Mattering

Amelie Graf

Juni / June - 2020

Universität der Künste Berlin

What is it?

The Meal Bag is an edible food packaging. Its ingredients are similar to those of paper but are edible. It is airtight and to a certain extent resistant to moisture. In hot water, the compound dissolves and can simply be added to meals. As one of its main ingredients is corn starch, it functions as a sauce thickener during cooking. Just like bread, it is a supplier of fibre and energy. Therefore, the packaging becomes part of the food chain instead of hazardous material. The material is edible, compostable, it weathers within a short period of time, it can be renewed and recycled. Therefore, plenty of possibilities for a closed cycle of materials are offered while at the same time being able to act spontaneously.

What is the Topic?

According to the Federal Environment Agency, in 2017 approximately 107 kilograms of packaging waste was accumulated per private person. Only 49,7 percent of the plastic packaging was recycled. Despite this, it seems that particularly in the food sector more and more plastic packaging has been used. Alternative shop concepts, such as zero waste shops offer valuable guidance to a packaging-free daily life. Unfortunately, for many people, this concept cannot be easily integrated into their everyday working life. It requires advance planning as well as bringing along suitable containers for loose foodstuffs. The Meal Bag steers a middle course. It dispenses, protects the content from external influences and is airtight. Due to the fact that it is edible, it can be exploited after its first use. Before being processed, it is simply washed, just like vegetables and hence, forms the basis e.g. for sauces. Consequently, sustainable consumption can be implemented spontaneously. The consumer decides on how to close the material cycle. Important is that the contained components can circulate after its first use for the growth of the material. The concept of the Meal Bag can contribute to a further rethinking of one’s attitude to packaging as well as an increased appreciation of materials. The environmental awareness of those who cannot take the time for change can be increased.

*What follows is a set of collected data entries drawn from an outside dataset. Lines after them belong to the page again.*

theorem reassemble_presentsOnEmit (cfg : Cfg) (p : Bytes) (t : DefragTable) : (reassemble cfg p t).PresentsOnEmit := by
  obtain ⟨-, ⟨hst, hout⟩ | ⟨hkind, hout⟩⟩ | ⟨-, -, -, ⟨k, -, -, hr⟩ | ⟨-, hr⟩⟩ := reassemble_cases cfg p t
  · exact ⟨fun _ => ⟨_, hout⟩, by simp [hst]⟩
  · refine ⟨fun hemit => ?_, fun _ => hout⟩
    rcases hemit with hst | hst <;> rw [hst] at hkind <;> cases hkind
  · exact hr ▸ storeFragment_presentsOnEmit ..
  · exact hr ▸ storeFragment_presentsOnEmit ..

/-- Settles O37: the event a REASM shows is `reassemble`'s answer. -/
theorem reasmPresentsADatagramOnlyOnEmit : Obligations.ReasmPresentsADatagramOnlyOnEmit := by
  intro p s t ev h hobs
  obtain ⟨hv, -⟩ := exec_cases h
  rw [exec_reasm hv] at h
  cases h
  rw [observed_unique hobs (observed_record_setTable _ _ _)]
  exact reassemble_presentsOnEmit s.cfg p s.table

/-! ## Delivery in any order of arrival -/

/-- A FRAG on EGRESS leaves INGRESS alone. -/
theorem exec_frag_keeps_ingress {d : Bytes} {s t : State} (h : exec (.frag .egress d) s = .next t) :
    t.table = s.table ∧ t.traceI = s.traceI ∧ t.endedI = s.endedI := by
  obtain ⟨-, ev, hcmd, ⟨-, htrace, -, -, -, -, hended⟩, hcases⟩ := exec_observed h
  rw [hcmd] at htrace
  obtain ⟨⟨-, htab⟩, -⟩ | ⟨-, -, -, -, -, -, htab⟩ | ⟨p, hi, -⟩ := hcases
  · exact ⟨htab, htrace, hended⟩
  · exact ⟨htab, htrace, hended⟩
  · cases hi

/-- Settles O51: FRAG leaves INGRESS as it was, awaiting the datagram's first packet, and `issueAll_rest` delivers the packets in
the order of `arrival`. -/
theorem anyArrivalOrderDelivers : Obligations.AnyArrivalOrderDelivers := by
  intro d s t c count ps arrival ⟨hv, _⟩ hfloor hrun hfree h ht hmany hfits hperm
  obtain ⟨-, hf, rfl, rfl⟩ := exec_frag_packets h ht
  obtain ⟨htab, htrace, hended⟩ := exec_frag_keeps_ingress h
  have hslow : SlowDatagram s.cfg d := ⟨hv, hfloor, one_le_length_of_fragFault hf, hmany, hfits⟩
  have hcount : arrival.length = fragCount s.cfg d.length := by simpa using hperm.length_eq
  have hcmds : (arrival.map fun k => encode (.reasm .ingress ((fragPackets s.cfg s.id d).getD k [])))
      = arrival.map fun k => encode (.reasm .ingress (fragPacket s.cfg s.id d k)) :=
    List.map_congr_left fun k hk => by
      have hk' : k < fragCount s.cfg d.length := List.mem_range.1 (hperm.mem_iff.1 hk)
      rw [List.getD_eq_getElem _ _ (by simpa using hk'), fragPackets_getElem]
  obtain ⟨u, pendings, last, hu, -, htraceU, hlen, hpend, hst, hout⟩ := issueAll_rest hslow s.id arrival [] t
    (exec_keeps_cfg h) (hended.trans hrun) (.first (htab ▸ hfree)) (List.ne_nil_of_length_pos (by omega)) hperm
  exact ⟨u, pendings, last, hcmds ▸ hu, htrace ▸ htraceU, hlen.trans hcount, hpend, hst, hout⟩

end Sys2Proof.Machine
end

section
/-! PROOFS. The encodings (spec 30_encoding R54-R57): the decoder undoes the encoder, what it rejects, and a command on the wrong
engine (R98). -/

namespace Sys2Proof.Machine

/-! ## The opcode map and the decoder -/

/-- Everything the opcode map can answer (R55): the row, its word, and its engine where the row has only one. -/
theorem opcodeOf_cases {e : Engine} {cw : BitVec 8} {op : Opcode} (h : opcodeOf e cw = some op) :
    (op = .henc ∧ cw = 0x01#8) ∨ (op = .hdec ∧ cw = 0x02#8) ∨ (op = .align ∧ cw = 0x03#8)
    ∨ (op = .frag ∧ cw = 0x04#8 ∧ e = .egress) ∨ (op = .reasm ∧ cw = 0x05#8 ∧ e = .ingress) := by
  unfold opcodeOf at h
  split_ifs at h <;> cases h <;> simp_all

/-- What the opcode map does not have (R57), by the number of the word. -/
theorem opcodeOf_eq_none_iff (e : Engine) (cw : BitVec 8) : opcodeOf e cw = none ↔
    (cw.toNat = 0 ∨ 6 ≤ cw.toNat ∨ (cw.toNat = 4 ∧ e = .ingress) ∨ (cw.toNat = 5 ∧ e = .egress)) := by
  by_cases hin : cw = 0x01#8 ∨ cw = 0x02#8 ∨ cw = 0x03#8 ∨ cw = 0x04#8 ∨ cw = 0x05#8
  · obtain rfl | rfl | rfl | rfl | rfl := hin <;> cases e <;> decide
  · push Not at hin
    obtain ⟨h1, h2, h3, h4, h5⟩ := hin
    have hnone : opcodeOf e cw = none := by simp [opcodeOf, h1, h2, h3, h4, h5]
    have hout : cw.toNat = 0 ∨ 6 ≤ cw.toNat := by bv_omega
    exact iff_of_true hnone (by omega)

/-- The decoder accepts what the opcode map has a row for, with an operand record of that row. -/
theorem decode_eq_ok_iff {c : Command} {i : Instr} : decode c = .ok i ↔
    ∃ op, opcodeOf c.engine c.cw = some op ∧ instrOf c.engine op c.operand = some i := by
  unfold decode
  cases opcodeOf c.engine c.cw with
  | none => simp
  | some op => cases hi : instrOf c.engine op c.operand <;> simp [hi]

/-- The decoder's `illegalOp` is the opcode map's alone: the operand record has no part in it. -/
theorem decode_eq_illegalOp_iff (c : Command) : decode c = .error .illegalOp ↔ opcodeOf c.engine c.cw = none := by
  unfold decode
  cases opcodeOf c.engine c.cw with
  | none => simp
  | some op => cases hi : instrOf c.engine op c.operand <;> simp [hi]

/-! ## The round trip -/

theorem decode_encode {i : Instr} (h : i.wf = true) : decode (encode i) = .ok i := by
  have hrow : Laws.OpcodeRow.Statement i := by
    cases i with
    | henc e id fragn fragnum len => exact Laws.OpcodeRow.henc e id fragn fragnum len
    | hdec e buf => exact Laws.OpcodeRow.hdec e buf
    | align e n => exact Laws.OpcodeRow.align e n
    | frag e dgram => exact Laws.OpcodeRow.frag e dgram
    | reasm e pkt => exact Laws.OpcodeRow.reasm e pkt
  exact decode_eq_ok_iff.2 (hrow.2 h)

/-- Row by row: the instruction read from a word and its operand record encodes back to them. -/
theorem encode_of_decode_ok {c : Command} {i : Instr} (h : decode c = .ok i) : i.wf = true ∧ encode i = c := by
  obtain ⟨op, hop, hi⟩ := decode_eq_ok_iff.1 h
  obtain ⟨e, cw, o⟩ := c
  obtain ⟨rfl, rfl⟩ | ⟨rfl, rfl⟩ | ⟨rfl, rfl⟩ | ⟨rfl, rfl, rfl⟩ | ⟨rfl, rfl, rfl⟩ := opcodeOf_cases hop
  all_goals
    -- a record of another command has no instruction in this row
    cases o <;> cases hi
    exact ⟨rfl, rfl⟩

/-- Settles O1: the round trip, and its converse by the rows of the opcode map. -/
theorem decodesExactlyWhatIsEncoded : Obligations.DecodesExactlyWhatIsEncoded := by
  refine fun c i => ⟨encode_of_decode_ok, ?_⟩
  rintro ⟨hwf, rfl⟩
  exact decode_encode hwf

/-- Settles O2: the decoder calls illegal what the opcode map does not have. -/
theorem illegalCommandsAreTheRest : Obligations.IllegalCommandsAreTheRest := fun c =>
  (decode_eq_illegalOp_iff c).trans (opcodeOf_eq_none_iff c.engine c.cw)

/-- Settles O3: the legal words are encodings, the other two are among the illegal ones. -/
theorem sampleWordsDecode : Obligations.SampleWordsDecode :=
  ⟨decode_encode (i := .henc .ingress 1 5 2 0) rfl, decode_encode (i := .hdec .egress [1, 2]) rfl,
    decode_encode (i := .align .egress 479) rfl, decode_encode (i := .frag .egress [0xaa]) rfl,
    decode_encode (i := .reasm .ingress []) rfl, (illegalCommandsAreTheRest _).2 (by decide),
    (illegalCommandsAreTheRest _).2 (by decide)⟩

/-! ## The wrong engine -/

/-- A REASM on EGRESS (R57). -/
theorem exec_reasm_egress {p : Bytes} {s : State} (hv : s.cfg.valid = true) :
    exec (.reasm .egress p) s = .next (s.record ⟨encode (.reasm .egress p), .errIllegalOp, .nothing⟩) :=
  whenValid_of_valid hv _

/-- Settles O35: both commands record their event and nothing else (`exec_frag_ingress`, `exec_reasm_egress`). -/
theorem wrongEngineIsIllegal : Obligations.WrongEngineIsIllegal := fun _ _ hv =>
  ⟨⟨_, exec_frag_ingress hv, blockSame_record _ _, observed_record _ _⟩,
    ⟨_, exec_reasm_egress hv, blockSame_record _ _, observed_record _ _⟩⟩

Why does it look like this?

The Meal Bag consists of a foil which has been developed during the project “Mattering”. It is slightly transparent so that it is clear what it contains. Nevertheless, Meal Bags can be manufactured in colour and opaque. Moreover, a paper banderole can be used for additional labeling or as a protective layer when the product is touched. In doing so, no supplementary substances are needed. The Penne All’Arrabiata Meal Bag contains two separate chambers to prevent the noodles and the spices for the sauce from mixing. Thanks to the accompanying flyer, which includes a short sequence of pictures, it becomes quickly apparent how to cook Penne All’Arrabbiata.

What is special?

Used plastic packaging made from fossil fuels is a danger to entire ecosystems. Although a part of it is recycled, the bulk is often incinerated or shipped, with the materials finding their place on huge mountains of rubbish or ending up in the sea. All too often packaging waste ends up carelessly in the nature and has a negative impact on the environment. Since the Meal Bag is designed for a second use as food, it can contribute to avoiding packaging waste that is harmful to the system. Even in the case of materials, such as vaunted bioplastics (e.g. PLA) the complete decomposition in the wild can take up to 80 years. Only special bacteria cultures in industrial composting plants are able to exploit the substances quickly. The raw materials of the Meal Bag, on the other hand, are native substances which are not modified and, as tests have shown, decompose in the wild within a few weeks. If the consumer does not wish to use the packaging as food, it can be disposed of in organic waste or compost. Together with organic waste, it can finally be used for energy production in biogas plants and thereby help replace fossil energy sources. In compost heaps, the material is decomposed by the microorganisms living in it and recycled to valuable humus. This provides a fertile ground for new plants, which in turn convert carbon dioxide into oxygen through photosynthesis and thus can serve as new raw materials. Greenhouse gas emissions caused by transport routes of possible waste products can thereby be minimized and the development of new ideas is promoted. In addition, the used raw materials are variable. This ensures that the Meal Bag is produced regionally and that long transport routes and emissions are avoided. Furthermore, the product supports environmentally friendly behaviour of consumers and encourages them to deal with the waste load caused by packaging material and to think about the use of raw materials as well as their recycling.

What is new?

Own research showed that concepts for edible packaging products, that are based, for example, on algae, already exist. Wrapped around burgers, they can simply be eaten along with them. The Meal Bag, however, assumes an essential role in cooking the packaged meal and replaces part of the ingredients. By cooking and heating the packaging, possible inhibitions of eating it can be counteracted. Furthermore, any germs etc. that may have developed are killed by heating. The material has, apart from a light sweetness, hardly any taste of its own and offers a variety of uses in different recipes. The Penne All'Arrabbiata or the porridge recipe are only first examples of use. If the Meal Bag is recognized as a food, the raw materials can be used twice. The simplicity of the Meal Bag also makes it possible to reach consumers who are not actively involved in environmental and climate protection. The product starts where the implementation of change is difficult to achieve and makes sustainable consumption possible, whereby spontaneity and indulgence need not be sacrificed.